Data preprocessing: Data preprocessing is a crucial step in preparing data for artificial neural network (ANN) analysis. It involves cleaning the data to remove errors and inconsistencies, and normalizing it to establish a standardized format suitable for analysis. This includes identifying and removing missing values, outliers, and irrelevant data points. Normalization techniques such as scaling or standardization are used to ensure that all features are on a similar scale, allowing the ANN to learn the patterns in the data more effectively [41]. A well-preprocessed dataset is essential for accurate and effective ANN analysis.

Data splitting: Once data preprocessing is completed, the dataset is split into three sets: training, validation, and testing. The training set is used to train the ANN model, while the validation set is used to adjust model parameters and prevent over fitting 254. Finally, the testing set is used to evaluate the performance of the trained model on unseen data [9]. This approach ensures that the performance of the ANN model is not overly influenced by the training data and can generalize to new, unseen data.

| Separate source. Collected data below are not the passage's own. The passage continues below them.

-- ==== Sys2Proof/Machine/Text.lean ====
section
/-! DEFINITION. The six alphabets, the classifier, the symbol maps, case folding (43_text.md R190 to R199), and the decimal
text of the compact integer codec (42_compact_int.md R174, R175). A character is one 16-bit code unit (R190). -/

namespace Sys2Proof.Machine

/-- The six alphabets, by the id that is the value of their discriminator (R191). -/
inductive Alphabet where
  | a0 | a1 | a2 | a3 | a4 | a5
deriving DecidableEq, Repr

/-- The id, 0 to 5 (R191). -/
def Alphabet.id : Alphabet → Nat
  | .a0 => 0
  | .a1 => 1
  | .a2 => 2
  | .a3 => 3
  | .a4 => 4
  | .a5 => 5

/-- The number of bits per character (R191, R198). -/
def Alphabet.width : Alphabet → Nat
  | .a0 => 16
  | .a1 => 8
  | .a2 => 7
  | .a3 => 6
  | .a4 => 5
  | .a5 => 4

/-- The alphabet the reader takes for a discriminator: "any unrecognized value" reads as alphabet 0 (R198). -/
def Alphabet.ofDiscriminator : Nat → Alphabet
  | 1 => .a1
  | 2 => .a2
  | 3 => .a3
  | 4 => .a4
  | 5 => .a5
  | _ => .a0

/-- `lo <= c <= hi` on the value of a code unit. -/
def inRange (lo hi : Nat) (c : Cell16) : Bool := decide (lo ≤ c.toNat) && decide (c.toNat ≤ hi)

/-- `0` to `9`. -/
def isDigit (c : Cell16) : Bool := inRange 0x30 0x39 c

/-- `A` to `Z`. -/
def isUpper (c : Cell16) : Bool := inRange 0x41 0x5A c

/-- `a` to `z`. -/
def isLower (c : Cell16) : Bool := inRange 0x61 0x7A c

/-- `in_a(c)`: whether code unit c belongs to alphabet a (R192; the comma by A5_COMMA, conflict C1; no slash, conflict C2). -/
def Alphabet.has (a : Alphabet) (c : Cell16) : Bool :=
  match a with
  | .a5 => isDigit c || [0x2B, 0x2D, 0x2E, 0x20].contains c || (Config.a5Comma && c == 0x2C)
  | .a4 => isLower c || [0x20, 0x7C, 0x27, 0x2D, 0x2E, 0x2C].contains c
  | .a3 => isDigit c || isUpper c || isLower c || [0x2C, 0x20].contains c
  | .a2 => decide (c.toNat ≤ 0x7F)
  | .a1 => decide (c.toNat ≤ 0xFF)
  | .a0 => true

/-- `classify(u)`: the narrowest alphabet that covers every character, 5 for the empty string (R193). -/
def classify (u : List Cell16) : Alphabet :=
  if u.all Alphabet.a5.has then .a5
  else if u.all Alphabet.a4.has then .a4
  else if u.all Alphabet.a3.has then .a3
  else if u.all Alphabet.a2.has then .a2
  else if u.all Alphabet.a1.has then .a1
  else .a0

/-- `enc_a(c)`: the symbol code of a member c of alphabet a (R194 to R197). For a code unit that is no member it has no
meaning, and no command asks for it (R193). -/
def Alphabet.enc (a : Alphabet) (c : Cell16) : Nat :=
  let n := c.toNat
  match a with
  | .a5 => if n = 0x20 then 4 else n - 43
  | .a4 =>
    if isLower c then n - 97
    else if n = 0x20 then 26
    else if n = 0x7C then 27
    else if n = 0x27 then 28
    else if n = 0x2D then 29
    else if n = 0x2E then 30
    else 31
  | .a3 =>
    if isDigit c then n - 48
    else if isUpper c then n - 55
    else if isLower c then n - 61
    else if n = 0x2C then 62
    else 63
  | .a2 | .a1 | .a0 => n

/-- `dec_a(k)`: the code unit of a symbol code `k < 2^width(a)` (R194 to R197). Codes 1 and 15 of alphabet 5, which no member
maps to, decode by the formula (R194). -/
def Alphabet.dec (a : Alphabet) (k : Nat) : Cell16 :=
  match a with
  | .a5 => if k = 4 then 0x20 else BitVec.ofNat 16 (k + 43)
  | .a4 =>
    if k ≤ 25 then BitVec.ofNat 16 (k + 97)
    else if k = 26 then 0x20
    else if k = 27 then 0x7C
    else if k = 28 then 0x27
    else if k = 29 then 0x2D
    else if k = 30 then 0x2E
    else 0x2C
  | .a3 =>
    if k ≤ 9 then BitVec.ofNat 16 (k + 48)
    else if k ≤ 35 then BitVec.ofNat 16 (k + 55)
    else if k ≤ 61 then BitVec.ofNat 16 (k + 61)
    else if k = 62 then 0x2C
    else 0x20
  | .a2 | .a1 | .a0 => BitVec.ofNat 16 k

/-- `fold(c)`, FOLD_MAP: ASCII `A` to `Z` to lower case, the identity elsewhere (R199; log 5). -/
def foldUnit (c : Cell16) : Cell16 := if isUpper c then c + 0x20 else c

/-- The text WSTR writes: folded when FOLD = 1 (R201). -/
def foldText (fold : Bool) (pay : List Cell16) : List Cell16 := if fold then pay.map foldUnit else pay

/-- The decimal digits of v, most significant first, without leading zero, put before `acc`; `fuel` bounds their number. -/
def decimalDigits : Nat → Nat → List Cell16 → List Cell16
  | 0, _, acc => acc
  | fuel + 1, v, acc =>
    let acc' := BitVec.ofNat 16 (0x30 + v % 10) :: acc
    if v / 10 = 0 then acc' else decimalDigits fuel (v / 10) acc'

/-- `dec(v)`, the decimal text of an integer of 64 bits (R174): at most 19 digits are needed, and 20 are allowed for. -/
def decimalText (v : Int) : List Cell16 :=
  if v < 0 then 0x2D :: decimalDigits 20 v.natAbs [] else decimalDigits 20 v.natAbs []

/-- The decimal value of a list of digit characters. -/
def digitsValue (ds : List Cell16) : Nat := ds.foldl (fun acc c => 10 * acc + (c.toNat - 0x30)) 0

/-- Whether v is an integer of 64 bits in two's complement (R173). -/
def int64InRange (v : Int) : Bool := decide (-(2 ^ 63) ≤ v) && decide (v ≤ 2 ^ 63 - 1)

/-- A text split at its sign: whether it opens with `-`, and what follows. -/
def splitSign : List Cell16 → Bool × List Cell16
  | [] => (false, [])
  | c :: cs => if c = 0x2D then (true, cs) else (false, c :: cs)

/-- `parse(u)`: the integer a text `-? digit+` denotes, none (*bad*) for any other text or a value beyond 64 bits (R175). -/
def parseInt (u : List Cell16) : Option Int :=
  let (negative, ds) := splitSign u
  let v : Int := if negative then - (digitsValue ds : Int) else digitsValue ds
  if !ds.isEmpty && ds.all isDigit && int64InRange v then some v else none

end Sys2Proof.Machine
end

ANN structural design: The structural design of an artificial neural network (ANN) involves creating an input layer, one or more hidden layers, and an output layer [25]. The number of nodes in each layer and the activation functions used can be optimized using techniques such as grid search and cross-validation. Grid search involves systematically testing different combinations of hyper parameters to identify the optimal configuration, while cross-validation involves evaluating the performance of the model on different subsets of the data to prevent over fitting.

Model justification: The performance of an artificial neural network (ANN) is justified by evaluating its accuracy, precision, recall, and other metrics on a separate validation set. If necessary, the ANN’s settings can be modified to improve its performance, such as adjusting the number of hidden layers or nodes, changing the learning rate, or using different activation functions [38,45]. The goal is to optimize the ANN to achieve the highest possible accuracy on unseen data while avoiding over fitting.

Model testing: To analyze the performance of an artificial neural network (ANN) model, a testing set can be used to evaluate its F1-score, accuracy, precision, and recall. Additionally, other machine learning models like k-nearest neighbor (KNN) and decision tree (DT) can be used to compare their performance with that of the ANN. For both classification and prediction problems, KNN and DT models can provide insights into the relationships among variables and may be used to identify the most important features. By comparing the performance of these models, it is possible to identify the most accurate and effective approach to solving the given problem statement [8,9,13]. Using the steps mentioned above, an artificial neural network (ANN) model can be developed and deployed to regulate and monitor water quality, ensuring the security and sustainability of water supplies. The ANN can be trained on data collected from various sources, preprocessed, and validated using testing and validation sets. Finally, the ANN’s performance can be analyzed and compared to other machine learning models to identify the most accurate and effective approach for water quality monitoring and regulation.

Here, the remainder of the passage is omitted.